S100Z Human

What is S100Z and how is it classified within the S100 protein family?

S100Z is a calcium-binding protein belonging to the S-100 family, also known as S100 calcium-binding protein Z. It contains 99 amino acids in its full-length form and functions as part of the larger S100 protein family . Like other S100 proteins, it possesses calcium-binding motifs including a C-terminal canonical EF-hand with high calcium-binding affinity and an N-terminal pseudo-EF-hand (S100-specific EF-hand) . This structure is characteristic of S100 proteins, which typically form homodimers or heterodimers with other family members. S100Z represents one of the more recently characterized members of this family, with its crystal structure having been solved only in recent years .

What is the structural characterization of human S100Z?

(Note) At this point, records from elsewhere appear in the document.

-- ==== Sys2Proof/Machine/Bridge.lean ====
section
/-!
DEFINITION. Ports and the bridge (R430-R438): links, received frames, gates and transmitted frames.
-/

namespace Sys2Proof.Machine

/-- A broadcast or multicast MAC address. (DEDUCED, log 26) -/
def groupMac (m : BitVec 48) : Bool := m.getLsbD 40

/-- Whether a frame is addressed to the port it arrived on. -/
def State.toPort (s : State) (f : Frame) : Bool := s.portMac f.p.val = some f.dstMac

/-- Whether a port takes IPv6 (R471); a field port does. (DEDUCED, log 26) -/
def State.v6On (s : State) (p : Nat) : Bool := p < 16 || s.rwField (.hportCfg (p - 16)) 25 25 = 1

/-- Whether an IP address is one of a port's (R434, R471): its IPv4 address, its global IPv6 address where it has one, and its link-local one. (DEDUCED, log 26) -/
def State.ownsIp (s : State) (p : Nat) (v6 : Bool) (a : BitVec 128) : Bool :=
  a ≠ 0 && (if v6 then s.v6On p && (a = s.portIpv6 p || a = linkLocal ((s.portMac p).getD 0)) else a = (s.portIpv4 p).setWidth 128)

/-- Whether a frame's IP packet is addressed to the port it arrived on. -/
def State.toIp (s : State) (f : Frame) : Bool := f.ip.any (fun x => s.ownsIp f.p.val x.v6 x.dst)

/-- The largest IP packet a port takes (R433). -/
def State.portMtu (s : State) (p : Nat) : Nat := if p < 16 then 9000 else s.rwField (.hportCfg (p - 16)) 13 0

/-- Whether an IP packet is of a stream (R437). (PRESUMED, log 67) -/
def IpIdent.matches (k : IpIdent) (x : IpHdr) : Bool :=
  x.v6 = k.v6 && x.dst = k.dst && k.src.all (fun a => x.src = a) && k.dscp.all (fun d => x.dscp = d)
    && (k.proto = 0 || x.proto = k.proto) && k.ports.all (fun q => x.srcPort = q.1 && x.dstPort = q.2)

/-- Whether a frame is of a filter's stream (R437): by null stream identification, and by IP stream identification where the filter has one. (PRESUMED, log 67) -/
def QciFilter.matches (q : QciFilter) (f : Frame) : Bool :=
  q.mac = f.dstMac && q.vid = f.vid && q.ip.all (fun k => f.ip.any k.matches)

/-- A stream gate at a place of its cycle: open where it has no entry (R437). (PRESUMED, log 67) -/
def gateOpen : List (Bool × Nat) → Nat → Bool
  | [], _ => true
  | (o, ns) :: r, t => if t < ns then o else gateOpen r (t - ns)

/-- The buckets of a flow meter, filled at CIR and EIR since their last fill, up to CBS and EBS (R437). (PRESUMED, log 67) -/
def FlowMeter.fill (m : FlowMeter) (x : Option (Rat × Rat × Nat)) (now : Nat) : Rat × Rat :=
  match x with
  | none => (m.cbs, m.ebs)
  | some (c, e, t) =>
    let ns : Rat := ((now - t : Nat) : Rat) * 20 / 11
    (min m.cbs (c + m.cir * ns / 8000000000), min m.ebs (e + m.eir * ns / 8000000000))

/-- The colour-blind meter's decision on a frame of `n` bytes (R437): green from the committed bucket, yellow from the excess one, which pass, or red. (PRESUMED, log 67) -/
def FlowMeter.take (b : Rat × Rat) (n : Nat) : Bool × (Rat × Rat) :=
  if (n : Rat) ≤ b.1 then (true, (b.1 - n, b.2)) else if (n : Rat) ≤ b.2 then (true, (b.1, b.2 - n)) else (false, b)

/-- Bytes of a frame from its destination address to its FCS. (PRESUMED, log 67) -/
def frameBytes (f : Frame) : Nat := f.ipBytes + 18 + 4 * f.tags

/-- A frame held against 802.1Qci at its port (R437): the first filter of its stream tests the SDU size, its stream gate at this Tide64 and its flow
meter, which the frame fills and draws from; a frame of no filter passes. Answers whether it passes. (PRESUMED, log 67) -/
def State.police (s : State) (f : Frame) : Bool × State :=
  let p := f.p.val
  let fs := match s.portSched p with
    | none => []
    | some r => r.filters
  match ((List.range fs.length).zip fs).find? (fun x => x.2.matches f) with
  | none => (true, s)
  | some (i, x) =>
    if x.maxSdu < f.ipBytes || !gateOpen x.gate (s.tide64 % max 1 (x.gate.map Prod.snd).sum) then (false, s)
    else match x.meter with
      | none => (true, s)
      | some m =>
        let b := s.bport p
        let r := FlowMeter.take (m.fill (b.meters.get i) s.nclk) (frameBytes f)
        (r.1, { s with bports := s.bports.put p { b with meters := b.meters.put i (r.2.1, r.2.2, s.nclk) } })

/-- An ARP, Neighbour or echo reply (R434): a field port has no record of its class, and class 0 is the model's. (DEDUCED, log 26) -/
def State.sendReply (s : State) (f : Frame) (echo : Bool) : State :=
  s.enqueue f.p.val (s.ownFrame f.p.val 0 ((if echo then f.ipBytes else 46) + 38) (.reply echo))

/-- A frame forwarded to a port (R435, R438), whose largest IP packet holds for what it sends too (R433). (DEDUCED, log 27) -/
def State.forward (s : State) (f : Frame) (q : Nat) : State :=
  if s.portMtu q < f.ipBytes then s.bump (.bridgeDrop q)
  else s.passOn q { cls := f.pcp.toNat, len := f.ipBytes + 38 + 4 * f.tags, body := .fwd f }

/-- The static forwarding entry of a frame (R435), where the bridge forwards. -/
def State.fwdEntry (s : State) (f : Frame) : Option FwdEntry :=
  if s.bridgeReady then s.sec.image.bind (fun im => im.fwd.find? (fun e => e.vid = f.vid && e.mac = f.dstMac)) else none

/-- Steps 7 and 8 of R435. -/
def State.forwardOrDrop (s : State) (f : Frame) : State :=
  match s.fwdEntry f with
  | some e => e.ports.foldl (fun s q => s.forward f q) s
  | none => s.bump (.bridgeDrop f.p.val)

/-- The header of an RTP packet (RFC 3550), and its payload; none for a header in error. (PRESUMED, log 50) -/
def rtpPkt (c : StreamCfg) (b : List Byte) : Option RtpPkt :=
  let b0 := (b.getD 0 0).toNat
  let ofs := 12 + 4 * (b0 % 16)
  let ext := if b0 / 16 % 2 = 1 then 4 + 4 * beField b (ofs + 2) 2 else 0
  let pad := if b0 / 32 % 2 = 1 then (b.getLastD 0).toNat else 0
  if b0 / 64 ≠ 2 || b.length < ofs + ext + pad then none
  else
    let pl := (b.drop (ofs + ext)).take (b.length - ofs - ext - pad)
    some { ssrc := beWord b 8, seq := BitVec.ofNat 16 (beField b 2 2), ts := beWord b 4, marker := (b.getD 1 0).getLsbD 7,
           span := Config.rtpSpan c pl, payload := pl }

/-- Whether a datagram matches a stream (R361). -/
def StreamCfg.matchesPkt (c : StreamCfg) (p : Nat) (d : Datagram) : Bool :=
  c.port = p && c.udpPort = d.dstPort.toNat && (c.kind = .meas || !c.ssrcCheck || beWord d.payload 8 = c.ssrc)

/-- The stream that a datagram on a field port matches. -/
def State.streamFor (s : State) (p : Nat) (d : Datagram) : Option (Nat × StreamCfg) :=
  (List.range 32).findSome? (fun n => match s.streamCfg n with
    | some c => if c.matchesPkt p d then some (n, c) else none
    | none => none)

/-- A stream's datagram given to the ingest unit, in a frame of `wire` bytes. -/
def State.ingestDatagram (s : State) (n : Nat) (c : StreamCfg) (d : Datagram) (wire : Nat) : State :=
  if !s.ingestRuns then s
  else if c.kind = .meas then s.measFrame n c d.payload wire
  else match rtpPkt c d.payload with
    | none => s.rtpBad n
    | some k => s.rtpPacket n c k

/-- A UDP datagram to the port's own address, or of a stream (R434, R435 steps 4 to 6): one of neither is dropped by step 6, and what R434 drops of the
others is not counted but for a wrong checksum. (DEDUCED, log 26) -/
def State.takeDatagram (s : State) (f : Frame) (d : Datagram) (x : Option (Nat × StreamCfg)) : State :=
  let p := f.p.val
  let n := p - 16
  let sqp : Bool := 16 ≤ p && d.dstPort.toNat = s.rwField (.hportNet n) 31 16 && s.toIp f
  if !sqp && x.isNone then s.bump (.bridgeDrop p)
  else if d.badIp then s
  else if !d.cksumOk then s.bump (.bridgeDrop p)
  else match x with
    | some (k, c) => s.ingestDatagram k c d (frameBytes f)
    | none => s.sqpDatagram (if n = 0 then .a else .b) d

/-- Steps 6 to 8 of R435: a frame to the port's own address that no step before takes is dropped. -/
def State.elsewhere (s : State) (f : Frame) : State := if s.toPort f then s.bump (.bridgeDrop f.p.val) else s.forwardOrDrop f

/-- A frame that has passed the port's policing, by what it carries (R435 steps 2 to 8). (DEDUCED, log 26) -/
def State.handleFrame (s : State) (f : Frame) : State :=
  let p := f.p.val
  let own := s.toPort f
  let asked := own || groupMac f.dstMac
  match f.kind with
  | .sync m => s.sync { m with p := f.p, pcp := f.pcp, bytes := f.ipBytes + 38 + 4 * f.tags }
  | .ptp .pdelayReq domain _ _ => s.pdelayReq p domain
  | .ptp .pdelayResp domain t _ => s.pdelayResp p domain t
  | .ptp .pdelayRespFollowUp domain _ _ => if domain ≠ s.ptpDomain then s.bump (.bridgeDrop p) else s
  | .ptp _ domain _ _ =>
    if domain ≠ s.ptpDomain then s.bump (.bridgeDrop p)
    else if s.ptpPorts.contains p then s.relay p { cls := f.pcp.toNat, len := f.ipBytes + 38 + 4 * f.tags, body := .fwd f }
    else s
  | .arp a => if asked && s.ownsIp p false (a.setWidth 128) then s.sendReply f false else s.elsewhere f
  | .neighbour a => if asked && s.ownsIp p true a then s.sendReply f false else s.elsewhere f
  | .echo badIp => if own && s.toIp f then (if badIp then s else s.sendReply f true) else s.elsewhere f
  | .udp d =>
    let x := if p < 16 then s.streamFor p d else none
    if own || x.isSome then s.takeDatagram f d x else s.forwardOrDrop f
  | .other => s.elsewhere f

/-- FRAME_RECEIVE (R433, R435, R487). -/
def execFrameReceive (f : Frame) (s : State) : Host.Outcome State Fault Refusal :=
  .next (
    let p := f.p.val
    if s.inReset || !(s.bport p).link then s
    else
    let s := s.rxStamped p
    if s.portMtu p < f.ipBytes || 2 ≤ f.tags || !f.fcsOk then s.bump (.bridgeDrop p)
    else match s.police f with
      | (false, s) => s.bump (.qciDrop p)
      | (true, s) => s.handleFrame f)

The X-ray crystal structure of human apo-S100Z (calcium-free form) has been solved and represents an important advancement in understanding this protein . Structurally, it follows the general S100 protein pattern with:

• A calcium-free (apo) structure that differs from calcium-bound forms

• A dimer configuration that is physiologically relevant

• Structural elements including α-helices and calcium-binding loops

• Structural similarity to other S100 family members despite sequence differences

Comparison between the human apo-S100Z structure and the zebrafish calcium-bound S100Z (which is the closest in sequence) reveals important insights about calcium-dependent conformational changes . Unlike some other S100 proteins such as calcium-bound S100A4, human apo-S100Z does not form a superhelical arrangement in crystal structures, suggesting that calcium binding plays a fundamental role in triggering quaternary structure formation in several S100 proteins .

What are the current known biological functions of S100Z?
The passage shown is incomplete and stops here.